Two Programs Offer Different Approaches to Health Data Analysis

by Harley Geiger


Two large government programs are being designed to gather and analyze electronic health data. One program will create a centralized database, and the other program will use a distributed query system. They represent different approaches to health data analysis with implications for security and privacy of the data subjects.

The Warehouse Model

In October, the Office of Personnel Management announced plans to create a centralized database containing copies of health claims data, including diagnoses, medical procedures and full identifying information of several million Americans. To fill this database -- called the Health Claims Data Warehouse (or the Warehouse) -- OPM would set up data feeds to receive the copies from three major health insurance programs: the Federal Employee Health Benefits Program, the National Pre-Existing Condition Insurance Program and the Multi-State Option Plan.

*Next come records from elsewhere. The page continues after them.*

-- ==== Sys2Proof/Certificates/Slice0/Obligations.lean ====
section
/-! DEFINITION. The statements for the provers, by chapter of spec/. `u` is the state a command's own effect makes; where
the conclusion says `settle u`, the job arbiter, the tag arbiter and the report unit then act in the same event (log 12,
log 14), as the statements of the last but one section say. -/

open Sys2Proof Sys2Proof.Machine

/-! ### The queue, reset and the load -/

/-- A step takes the command at the front of the queue. With none waiting, the model's choice (log 4): the oldest
outbound message leaves while the link is UP, else the block idles. -/
def Obligations.StepTakesFrontCommand : Prop :=
  (∀ (c : Instr) (rest : List Instr) (s : State), s.pending = c :: rest →
    step s = exec c { s with pending := rest }) ∧
  ∀ s : State, s.pending = [] →
    (s.link.up = true → step s = .next { s with link := ⟨true, s.link.outbound.drop 1⟩ }) ∧
    (s.link.up = false → step s = .next s)

/-- Every register but FUSEPOS0 reads its full-reset value at reset, and IRQ_N is released. Log 3: the state at reset
is the one with RESET_N still low. Log 24: without a record in programming its index in STATE0 reads zero. -/
def Obligations.ResetRegistersReadTheirValues : Prop :=
  State.reset.regValue .id = 0x5A012460 ∧ State.reset.regValue .ctrl = 0 ∧ State.reset.regValue .cmd = 0 ∧
  State.reset.regValue .irqf = 0 ∧ State.reset.regValue .irqm = 0x1F ∧ State.reset.regValue .geom = 2 ∧
  State.reset.regValue .tallycfg = 0x02580004 ∧ State.reset.regValue .scrubcfg = 0x00F201F4 ∧
  State.reset.regValue .linkcfg = 0x00000314 ∧ State.reset.regValue .state0 = 0 ∧
  State.reset.regValue .state1 = 0 ∧ State.reset.regValue .state2 = 0 ∧ State.reset.regValue .urgpos = 0 ∧
  State.reset.regValue .routpos = 0 ∧ State.reset.regValue .rptpos = 0 ∧ State.reset.regValue .fusepos1 = 0 ∧
  State.reset.regValue .fusepos2 = 0 ∧ State.reset.regValue .epoch = 0 ∧ State.reset.regValue .scrubpos0 = 0 ∧
  State.reset.regValue .scrubpos1 = 0 ∧ (∀ c, State.reset.regValue (.counter c) = 0) ∧ State.reset.irqN = true

/-- At reset every law that each event keeps holds, and every table is empty. Log 1 and log 3: the fuse array is blank
and RESET_N still low, the model's choice. -/
def Obligations.ResetHasEmptyTablesAndEveryLaw : Prop :=
  (∀ k, State.reset.slot k = .free) ∧ (∀ t, State.reset.tag t = .free) ∧ (∀ p, State.reset.entry p = none) ∧
  (∀ i, State.reset.desc i = .zero) ∧ (∀ k, State.reset.reportSlot k = .zero) ∧ State.reset.query.poison = [] ∧
  State.reset.migration = none ∧ State.reset.tally.queue = [] ∧ State.reset.reports.held = [] ∧
  State.reset.scrub.state = .off ∧ State.reset.link.up = false ∧ State.reset.pending = [] ∧
  SettingsLaw State.reset.config ∧ CountersLaw State.reset ∧ ReportsLaw State.reset ∧ TagsLaw State.reset ∧
  PoisonLaw State.reset ∧ TallyLaw State.reset ∧ FuseLaw State.reset ∧ MappingLaw State.reset

/-- FULL_RESET puts every block into its full-reset state; the fuse array, the level of FUSE_SUPPLY_OK and the model's
own fields are as they were, and the write position is the first blank record's index, or 96 where none is blank (log
20). IRQ_N is released. -/
def Obligations.FullResetKeepsOnlyTheFuseArray : Prop :=
  (∀ s : State, s.firstBlank ≤ 96 ∧ ∀ i : Fin 96,
    (i.val < s.firstBlank → (s.record i).blank = false) ∧ (i.val = s.firstBlank → (s.record i).blank = true)) ∧
  ∀ s : State, ∃ t, exec .fullReset s = .next t ∧
    t = { State.reset with
      supplyOk := s.supplyOk
      fuse := { State.reset.fuse with records := s.fuse.records, writePos := s.firstBlank }
      freeCount := s.freeCount
      pending := s.pending } ∧
    t.irqN = true

/-- While RESET_N is held low the port takes no access and nothing else is taken; a read returns 0 (log 6: so for the
events of the other interfaces). -/
def Obligations.HeldResetTakesNoCommand : Prop :=
  ∀ s : State, s.resetLow = true →
    (∀ c, takenInReset c = false → exec c s = .next s) ∧
    ∀ a w, exec (.viewRead a w) s = .next { s with port := { s.port with readData := 0 } }

/-- RESET_RELEASE finds the write position, begins the load and starts the epoch timer; when no record is to be read the
load ends in the same event, and its FUSE_LOAD report is held, since the device owns no report slot. -/
def Obligations.ResetReleaseBeginsTheLoad : Prop :=
  ∀ s : State,
    exec .fullReset s = .next (fullResetState s) ∧
    (s.resetLow = true → 0 < s.firstBlank → exec .resetRelease s = .next { s with
      resetLow := false
      device := .loading
      tally := { s.tally with epochTimer := .running (s.config.epochLength.toNat * 100000) }
      fuse := { s.fuse with writePos := s.firstBlank, nextSeq := 1, counts := .zero, state := .loading 0 } }) ∧
    (s.firstBlank = 0 → exec .resetRelease (fullResetState s) = .next { fullResetState s with
      resetLow := false
      device := .running
      tally := { State.reset.tally with epochTimer := .running 60000000 }
      fuse := { (fullResetState s).fuse with state := .idle }
      reports := { State.reset.reports with held := [⟨⟨.fuseLoad .zero 0, 0⟩, 0⟩], serial := 1 } })

/-- LOAD_STEP reads the next record, classifies it and applies it: TORN, CORRUPT, CONDEMN, MAP, superseding MAP, or
CONFLICT. The record's fields stand at the bytes of the layout, and its check is the CRC of R122. -/
def Obligations.LoadStepAppliesTheRecord : Prop :=
  FuseRecordsShown ∧
  (∀ (v : Victim) (k : SlotNum),
    v.rowAt k = ⟨BitVec.ofNat 2 (k.val / 16), BitVec.ofNat 2 (k.val / 4 % 4), v.bank, v.row⟩) ∧
  (∀ (s : State) (r : RowAddr) k, s.hardAt r k = true ↔ ∃ v i, s.slot k = .hard v i ∧ v.rowAt k = r) ∧
  ∀ (s : State) (i : Fin 96), s.resetLow = false → s.fuse.state = .loading i.val → i.val < s.fuse.writePos →
    let r := s.record i
    let k := r.slotNum
    let f := { s.fuse with state := .loading (i.val + 1) }
    let g := { f with nextSeq := max s.fuse.nextSeq (r.sequence.toNat + 1) }
    (r.finished = false →
      exec .loadStep s = .next { s with fuse := { f with counts := { f.counts with torn := f.counts.torn + 1 } } }) ∧
    (r.finished = true → r.checkValid = false →
      exec .loadStep s = .next { s with fuse := { f with
        counts := { f.counts with corrupt := f.counts.corrupt + 1 } } }) ∧
    (r.checkValid = true → s.slot k ≠ .free →
      exec .loadStep s = .next { s with fuse := { g with
        counts := { g.counts with conflict := g.counts.conflict + 1 } } }) ∧
    (r.checkValid = true → s.slot k = .free → r.kindCode = 2 →
      exec .loadStep s = .next { s.putSlot k (.retired none (some i)) with fuse := { g with
        counts := { g.counts with condemned := g.counts.condemned + 1 } } }) ∧
    (r.checkValid = true → s.slot k = .free → r.kindCode = 1 → (∀ j, s.hardAt (r.victim.rowAt k) j = false) →
      exec .loadStep s = .next { s.putSlot k (.hard r.victim i) with fuse := { g with
        counts := { g.counts with installed := g.counts.installed + 1 } } }) ∧
    ∀ j m, r.checkValid = true → s.slot k = .free → r.kindCode = 1 → s.slot j = .hard r.victim m →
      (∀ n, s.hardAt (r.victim.rowAt k) n = true → n = j) → j.val / 4 = k.val / 4 →
      exec .loadStep s = .next { (s.putSlot j (.retired (some r.victim) (some i))).putSlot k (.hard r.victim i) with
        fuse := { g with counts := { g.counts with superseded := g.counts.superseded + 1 } } }

/-- LOAD_END, once no record is left to read: the fuse store becomes IDLE, the device RUNNING, FUSE_LOAD is produced, and
the engine follows its enable, and the scrubber takes the state of the first line of R109 that holds; entering
RUNNING starts its timer, leaving it stops the timer and withdraws the request. -/
def Obligations.LoadEndStartsTheDevice : Prop :=
  ∀ (s : State) (n : Nat), s.resetLow = false → s.fuse.state = .loading n → s.fuse.writePos ≤ n →
    s.engine.state = .stopped →
    let target : ScrubState :=
      if s.config.scrubEnable = false then .off
      else if s.link.up = false then .pausedLink
      else if 8 ≤ s.reports.held.length then .pausedReports
      else .running
    ∃ u, exec .loadEnd s = .next (settle u) ∧ u.device = .running ∧ u.fuse = { s.fuse with state := .idle } ∧
      u.arrivals = s.arrivals ++ [⟨.fuseStore, ⟨.fuseLoad s.fuse.counts s.fuse.writePos, s.tally.epoch⟩⟩] ∧
      u.engine = { s.engine with state := if s.config.engineEnable then .idle else .stopped } ∧
      u.scrub = (if s.scrub.state = target then s.scrub
        else if target = .running then { s.scrub with state := .running, timer := .running s.config.interval.toNat }
        else { s.scrub with state := target, timer := .stopped, waiting := false }) ∧
      SameBut [.device, .fuse, .arrivals, .engine, .scrub] s u

/-! ### The array link and queries -/

/-- LINK_UP moves a DOWN link to UP, produces LINK_CHANGE, sets LINK and lets the scrubber leave its pause, by the
lines of R109 that then hold; the tag arbiter then serves whoever waits. On an UP link it changes nothing. Log 6: the
event cannot arise there. -/
def Obligations.LinkUpIsReportedAndServesWaiters : Prop :=
  ∀ s : State, s.resetLow = false →
    let target : ScrubState :=
      if s.device = .loading ∨ s.config.scrubEnable = false then .off
      else if 8 ≤ s.reports.held.length then .pausedReports
      else .running
    (s.link.up = true → exec .linkUp s = .next s) ∧
    (s.link.up = false → ∃ u, exec .linkUp s = .next (settleOps u) ∧ u.link = ⟨true, s.link.outbound⟩ ∧
      u.arrivals = s.arrivals ++ [⟨.arrayLink, ⟨.linkChange true, s.tally.epoch⟩⟩] ∧
      u.port = { s.port with flags := { s.port.flags with link := true } } ∧
      u.scrub = (if s.scrub.state = target then s.scrub
        else if target = .running then { s.scrub with state := .running, timer := .running s.config.interval.toNat }
        else { s.scrub with state := target, timer := .stopped, waiting := false }) ∧
      SameBut [.link, .arrivals, .port, .scrub] s u)

/-- LINK_DOWN on an UP link: messages that have not left are discarded, every tag becomes FREE, a DRAINING slot whose
COPY is held becomes FREE, LINK_CHANGE and LINK; a migration ends LINK_LOST with its target FREE, its slot
used being the target of a FORWARD or RESPARE and the source of a REVERT. On a DOWN link it changes nothing. Log 6: the
event cannot arise there. Log 13: the tags are released before the abort. -/
def Obligations.LinkDownReleasesTagsAndMigration : Prop :=
  ∀ s : State, s.resetLow = false →
    (s.link.up = false → exec .linkDown s = .next s) ∧
    (∀ (c : Context) k, c.direction ≠ .revert → c.target = .slot k → c.slotUsed = some k) ∧
    (∀ (c : Context) k, c.direction = .revert → c.source = .slot k → c.slotUsed = some k) ∧
    (s.link.up = true → ∃ w,
      (s.migration = none → exec .linkDown s = .next (settleReports (decideScrub w))) ∧
      (∀ c, s.migration = some c → exec .linkDown s =
        .next (settle (decideScrub (completeInFlight ⟨.linkLost, c.slotUsed, c.issued⟩ w)))) ∧
      w.link = ⟨false, []⟩ ∧ (∀ t, w.tag t = .free) ∧ w.tracker.staleDone = s.tracker.staleDone ∧
      w.tracker.retries = s.tracker.retries ∧ w.migration = none ∧
      w.arrivals = s.arrivals ++ [⟨.arrayLink, ⟨.linkChange false, s.tally.epoch⟩⟩] ∧
      w.port = { s.port with flags := { s.port.flags with link := true } } ∧
      (∀ k v t h r a, s.slot k = .draining v → s.tag t = .quarantined h → h.op = .copy r a (.slot k) →
        w.slot k = .free) ∧
      (∀ c k v, s.migration = some c → c.direction ≠ .revert → c.target = .slot k → s.slot k = .reserved v →
        w.slot k = .free) ∧
      (∀ k, (∀ v, s.slot k ≠ .draining v) → (∀ v, s.slot k ≠ .reserved v) → w.slot k = s.slot k) ∧
      SameBut [.link, .tracker, .slots, .arrivals, .port, .migration] s w)

/-- A message of unknown kind is discarded on arrival and changes no state. An ill-formed term, whose header names a
known kind, is discarded as well: the model's choice (log 18). -/
def Obligations.UnknownMessageChangesNothing : Prop :=
  ∀ (h : Word) (s : State), exec (.unknownMessage h) s = .next s

/-- Every QUERY taken gets exactly one ANSWER with its id, produced after every earlier message, and an answer SPARE names
a slot that maps the row at that moment. -/
def Obligations.EveryQueryGetsOneTrueAnswer : Prop :=
  ∀ (id : BitVec 8) (kind : BitVec 2) (w : Word) (s : State), s.resetLow = false → s.link.up = true → MappingLaw s →
    ∃ t v, exec (.query id kind w) s = .next t ∧ t.link = ⟨true, s.link.outbound ++ [.answer id v]⟩ ∧
      ∀ k, v = .spare k → s.mapsAt (RowAddr.ofWord w) k = true

/-- Lines 1 and 2 of the verdict table: WAIT for every QUERY while LOADING; then PASS for a row at or above R. -/
def Obligations.QueryWhileLoadingOrBeyondR : Prop :=
  ∀ (id : BitVec 8) (kind : BitVec 2) (w : Word) (s : State), s.resetLow = false → s.link.up = true →
    s.arrivals = [] →
    (s.device = .loading → exec (.query id kind w) s = .next { s with
      link := { s.link with outbound := s.link.outbound ++ [.answer id .wait] }
      query := { s.query with waits := satInc s.query.waits } }) ∧
    (s.device = .running → s.config.rows ≤ (RowAddr.ofWord w).row.toNat →
      exec (.query id kind w) s = .next { s with
        link := { s.link with outbound := s.link.outbound ++ [.answer id .pass] }
        query := { s.query with outOfRange := satInc s.query.outOfRange } })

According to its announcement, OPM intends to use this information to actively manage the three health programs, to run cost-comparison and quality queries and for other unspecified research. OPM said it would de-identify the information before turning it over to researchers and other third parties.

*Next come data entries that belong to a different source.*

/-- A part of the state that none of the laws reads. -/
def Block.quiet (b : Block) : Bool :=
  b ∈ [Block.resetLow, .supplyOk, .device, .migration, .link, .engine, .arrivals, .freeCount, .pending]

theorem Block.quiet_kept {s t : State} {b : Block} (q : b.quiet = true) : b.kept s t := by
  cases b <;> first | exact trivial | exact absurd q (by decide)

theorem Keeps.quiet {l : List Block} {s t : State} (h : SameBut l s t) (q : ∀ b ∈ l, b.quiet = true) : Keeps s t :=
  .of_same h fun b hb => Block.quiet_kept (q b hb)

/-! ### Updates of one part -/

section Updates

variable (s : State)

/-- A slot rewritten: a RETIRED slot has to stay RETIRED (R18). -/
theorem putSlot_keeps {k : SlotNum} {r : SlotRec} (h : (s.slot k).isRetired = true → r.isRetired = true) :
    Keeps s (s.putSlot k r) := by
  refine .of_block (putSlot_same s k r) fun j => ?_
  rw [slot_putSlot]
  split
  next e => subst e; exact h
  · exact id

theorem putTag_keeps (t : TagNum) (r : Tag) : Keeps s (s.putTag t r) :=
  .of_block (putTag_same s t r) ⟨.refl _, .refl _⟩

theorem putDesc_keeps (i : DescId) (d : Descriptor) : Keeps s (s.putDesc i d) := .quiet (putDesc_same s i d) (by decide)

theorem produce_keeps (p : Producer) (x : ReportBody) : Keeps s (produce p x s) := .quiet (produce_same p x s) (by decide)

theorem send_keeps (m : OutMsg) : Keeps s (send m s) := .quiet (send_same m s) (by decide)

theorem putContext_keeps (c : Option Context) : Keeps s (s.putContext c) := .quiet (putContext_same s c) (by decide)

theorem putEngine_keeps (e : JobEngine) : Keeps s { s with engine := e } := .quiet (putEngine_same e s) (by decide)

theorem raiseJobDone_keeps : Keeps s (raiseJobDone s) := .of_block (raiseJobDone_same s) (Within.refl _)

theorem raiseLink_keeps : Keeps s (raiseLink s) := .of_block (raiseLink_same s) (Within.refl _)

theorem refuseWrite_keeps : Keeps s (refuseWrite s) := .of_block (refuseWrite_same s) (within_satInc _)

theorem putReadData_keeps (v : Word) : Keeps s (putReadData v s) :=
  .of_block (putReadData_same v s) (Within.refl _)

theorem countStaleDone_keeps : Keeps s (countStaleDone s) :=
  .of_block (countStaleDone_same s) ⟨within_satInc _, .refl _⟩

theorem countRetry_keeps : Keeps s (countRetry s) :=
  .of_block (countRetry_same s) ⟨.refl _, within_satInc _⟩

theorem countStaleNote_keeps : Keeps s (countStaleNote s) :=
  .of_block (countStaleNote_same s) ⟨within_satInc _, fun h => h.of_same rfl rfl rfl⟩

theorem countOutOfRange_keeps : Keeps s (countOutOfRange s) :=
  .of_block (countOutOfRange_same s) ⟨within_satInc _, .refl _, fun h => h.of_same rfl⟩

theorem countWait_keeps : Keeps s (countWait s) :=
  .of_block (countWait_same s) ⟨.refl _, within_satInc _, fun h => h.of_same rfl⟩

/-- Clearing a counter raises none (R191). -/
theorem clearCounter_keeps (c : CounterId) : Keeps s (clearCounter c s) := by
  refine .of_same (clearCounter_same c s) ?_
  simp only [List.forall_mem_cons, List.not_mem_nil, IsEmpty.forall_iff, implies_true, and_true]
  refine ⟨⟨.of_le ?done, .of_le ?retries⟩, ⟨.of_le ?notes, fun h => ?tally⟩, ⟨.of_le ?range, .of_le ?waits, fun h => ?poison⟩,
    Within.of_le ?refused⟩
  case tally => cases c <;> exact h.of_same rfl rfl rfl
  case poison => cases c <;> exact h.of_same rfl
  all_goals cases c <;> simp [clearCounter]

theorem startEpoch_keeps : Keeps s (startEpoch s) :=
  .of_block (startEpoch_same s) ⟨.refl _, fun h => h.of_same rfl rfl rfl⟩

theorem nextEpoch_keeps : Keeps s (nextEpoch s) :=
  .of_block (nextEpoch_same s) ⟨.refl _, fun h => h.of_same rfl rfl rfl⟩

theorem putPosition_keeps (p : RowAddr) : Keeps s (putPosition p s) :=
  .of_block (putPosition_same p s) fun h => h

/-- A scrubber that withdraws its request meets the law of its request. -/
theorem putScrub_keeps {x : Scrubber} (h : x.waiting = false) : Keeps s { s with scrub := x } :=
  .of_block (putScrub_same x s) fun _ w => Bool.noConfusion (h.symm.trans w)

end Updates

/-! ### Claims on the slot table -/

section Claims

variable (s : State) (k : SlotNum)

theorem reserve_keeps (r : RowAddr) : Keeps s (reserve k r s) := by
  unfold reserve
  split
  next h => exact putSlot_keeps s (by rw [h]; exact id)
  · exact .refl s

theorem switchTarget_keeps : Keeps s (switchTarget k s) := by
  unfold switchTarget
  split
  next h => exact putSlot_keeps s (by rw [h]; exact id)
  · exact .refl s

theorem retireSource_keeps : Keeps s (retireSource k s) := by
  unfold retireSource
  split
  · exact putSlot_keeps s fun _ => rfl
  · exact putSlot_keeps s fun _ => rfl
  · exact .refl s

theorem freeSource_keeps : Keeps s (freeSource k s) := by
  unfold freeSource
  split
  next h => exact putSlot_keeps s (by rw [h]; exact id)
  · exact .refl s

theorem abortRelease_keeps : Keeps s (abortRelease k s) := by
  unfold abortRelease
  split
  next h => exact putSlot_keeps s fun x => by rw [h] at x; cases x
  · exact .refl s

theorem drainRelease_keeps : Keeps s (drainRelease k s) := by
  unfold drainRelease
  split
  next h => exact putSlot_keeps s (by rw [h]; exact id)
  · exact .refl s

theorem beginCommit_keeps : Keeps s (beginCommit k s) := by
  unfold beginCommit
  split
  next h => exact putSlot_keeps s (by rw [h]; exact id)
  · exact .refl s

theorem commitGood_keeps (i : Fin 96) : Keeps s (commitGood k i s) := by
  unfold commitGood
  split
  next h => exact putSlot_keeps s (by rw [h]; exact id)
  · exact .refl s

theorem commitBad_keeps : Keeps s (commitBad k s) := by
  unfold commitBad
  split
  next h => exact putSlot_keeps s (by rw [h]; exact id)
  · exact .refl s

theorem condemn_keeps : Keeps s (condemn k s) := by
  unfold condemn
  split
  · exact putSlot_keeps s fun _ => rfl
  · exact .refl s

theorem condemnFused_keeps (i : Fin 96) : Keeps s (condemnFused k i s) := by
  unfold condemnFused
  split
  · exact putSlot_keeps s fun _ => rfl
  · exact .refl s

theorem installMap_keeps (v : Victim) (i : Fin 96) : Keeps s (installMap k v i s) := by
  unfold installMap
  split
  next h => exact putSlot_keeps s (by rw [h]; exact id)
  · exact .refl s

theorem installSupersede_keeps (i : Fin 96) : Keeps s (installSupersede k i s) := by
  unfold installSupersede
  split
  · exact putSlot_keeps s fun _ => rfl
  · exact .refl s

theorem installCondemn_keeps (i : Fin 96) : Keeps s (installCondemn k i s) := by
  unfold installCondemn
  split
  · exact putSlot_keeps s fun _ => rfl
  · exact .refl s

theorem switchSlots_keeps (c : Context) : Keeps s (switchSlots c s) := by
  unfold switchSlots
  split
  · exact switchTarget_keeps _ _
  · exact (switchTarget_keeps _ _).trans (retireSource_keeps _ _)
  · exact freeSource_keeps _ _
  · exact .refl s

theorem releaseTarget_keeps (c : Context) : Keeps s (releaseTarget c s) := by
  unfold releaseTarget
  split
  · exact abortRelease_keeps _ _
  · exact abortRelease_keeps _ _
  · exact .refl s

theorem programmingClaim_keeps (kind : RecordKind) (good : Bool) (i : Fin 96) :
    Keeps s (programmingClaim kind good k i s) := by
  unfold programmingClaim
  split
  · exact commitGood_keeps _ _ _
  · exact commitBad_keeps _ _
  · exact condemnFused_keeps _ _ _
  · exact .refl s

theorem supplyFallClaim_keeps (kind : RecordKind) : Keeps s (supplyFallClaim kind k s) := by
  cases kind with
  | map => exact commitBad_keeps _ _
  | condemn => exact .refl s

end Claims

/-! ### The poison list (R29, R36 to R39) -/

theorem addPoison_keeps {s : State} {r : RowAddr} (o : Origin) (new : s.poisoned r = false)
    (room : s.query.poison.length < 16) : Keeps s (addPoison r o s) := by
  refine .of_block (addPoison_same r o s) ⟨.refl _, .refl _, fun h => ?_⟩
  have fresh : ∀ e ∈ s.query.poison, e.row ≠ r := by simpa [State.poisoned] using new
  constructor
  · rw [addPoison_query, List.length_append]; exact room
  · rw [addPoison_query, List.map_append]
    refine List.nodup_append.2 ⟨h.distinct, List.nodup_singleton _, ?_⟩
    intro a ha b hb x
    obtain ⟨e, he, rfl⟩ := List.mem_map.1 ha
    exact fresh e he (x.trans (List.mem_singleton.1 hb))
  · intro e he
    rcases List.mem_append.1 he with he | he
    · exact h.hits e he
    · rw [List.mem_singleton.1 he]; exact Nat.zero_le _

theorem removePoison_keeps (r : RowAddr) (s : State) : Keeps s (removePoison r s) := by
  refine .of_block (removePoison_same r s) ⟨.refl _, .refl _, fun h => ?_⟩
  constructor
  · exact (List.length_filter_le _ _).trans h.room
  · exact h.distinct.sublist (List.filter_sublist.map _)
  · intro e he
    exact h.hits e (List.mem_of_mem_filter he)

/-- A hit keeps every entry's row, and its count saturates (R29). -/
theorem hitPoison_keeps (r : RowAddr) (s : State) : Keeps s (hitPoison r s) := by
  refine .of_block (hitPoison_same r s) ⟨.refl _, .refl _, fun h => ?_⟩
  have rows : (hitPoison r s).query.poison.map (·.row) = s.query.poison.map (·.row) := by
    show (s.query.poison.map fun e => if e.row = r then e.hit else e).map (·.row) = _
    rw [List.map_map]
    refine List.map_congr_left fun e _ => ?_
    show (if e.row = r then e.hit else e).row = e.row
    split <;> rfl
  constructor
  · rw [← List.length_map (·.row), rows, List.length_map]; exact h.room
  · rw [rows]; exact h.distinct
  · intro e he
    obtain ⟨f, hf, rfl⟩ := List.mem_map.1 he
    have := h.hits f hf
    split
    · show (if f.hits < 255 then f.hits + 1 else f.hits) ≤ 255
      split <;> omega
    · exact this

end Sys2Proof.Machine

/-! The laws of single blocks through the shared operations, part by part: the tally, the report unit, the tracker, the
completion of jobs, the migration, the fuse store, the taking of jobs, and the end of an event. -/

namespace Sys2Proof.Machine

/-! ### The error tally -/

theorem Keeps.of_tally {s t : State} (h : SameBut [.tally, .arrivals] s t) (n : t.tally.staleNotes = s.tally.staleNotes)
    (l : TallyLaw s → TallyLaw t) : Keeps s t :=
  .of_blocks h ⟨.of_eq n, l⟩ trivial

section Tally

variable (s : State)

theorem promotionTest_staleNotes (p : Fin 32) (e : TallyEntry) :
    (promotionTest p e s).tally.staleNotes = s.tally.staleNotes := by
  unfold promotionTest
  split
  · rw [promote_eq]
  · split
    · rw [promote_eq]
    · rfl

theorem countNote_staleNotes (p : Fin 32) (e : TallyEntry) (n : Note) :
    (countNote p e n s).tally.staleNotes = s.tally.staleNotes := by
  unfold countNote
  dsimp only
  split
  · rw [promotionTest_staleNotes]; split <;> rfl
  · split <;> rfl

theorem createEntry_staleNotes (p : Fin 32) (n : Note) :
    (createEntry p n s).tally.staleNotes = s.tally.staleNotes := by
  unfold createEntry
  dsimp only
  rw [promotionTest_staleNotes]
  split <;> rfl

theorem unrecorded_staleNotes (n : Note) : (unrecorded n s).tally.staleNotes = s.tally.staleNotes := by
  unfold unrecorded
  dsimp only
  split <;> split <;> rfl

theorem recordNote_staleNotes (n : Note) : (recordNote n s).tally.staleNotes = s.tally.staleNotes := by
  unfold recordNote
  split
  · exact countNote_staleNotes s _ _ n
  · split
    · exact createEntry_staleNotes s _ n
    · split
      · exact createEntry_staleNotes s _ n
      · exact unrecorded_staleNotes s n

FEHBP covers federal employees, retirees, some spouses and family members (the other two plans were created under the Patient Protection and Affordable Care Act of 2010 and are not limited to federal employees). OPM, acting as employer, is the plan sponsor for FEHBP, and the plan carriers are group health plans -- which are covered entities under HIPAA. In the past, OPM has requested information from the group health plans that administer the care to patients, but patients' raw claims data continued to reside with FEHBP plan carriers. However, with the creation of the Warehouse, OPM seeks to compile its own repository of copies of patients' claims data sent directly from the carrier plans.

The Center for Democracy & Technology issued comments to OPM, urging them to reconsider their database model. We have concerns that the program risks violating Americans' expectations of privacy in their health records. Most people expect their health plans to keep records about their medical claims, but most people are unaware that a government agency intends to aggregate copies of the same data for research and other purposes.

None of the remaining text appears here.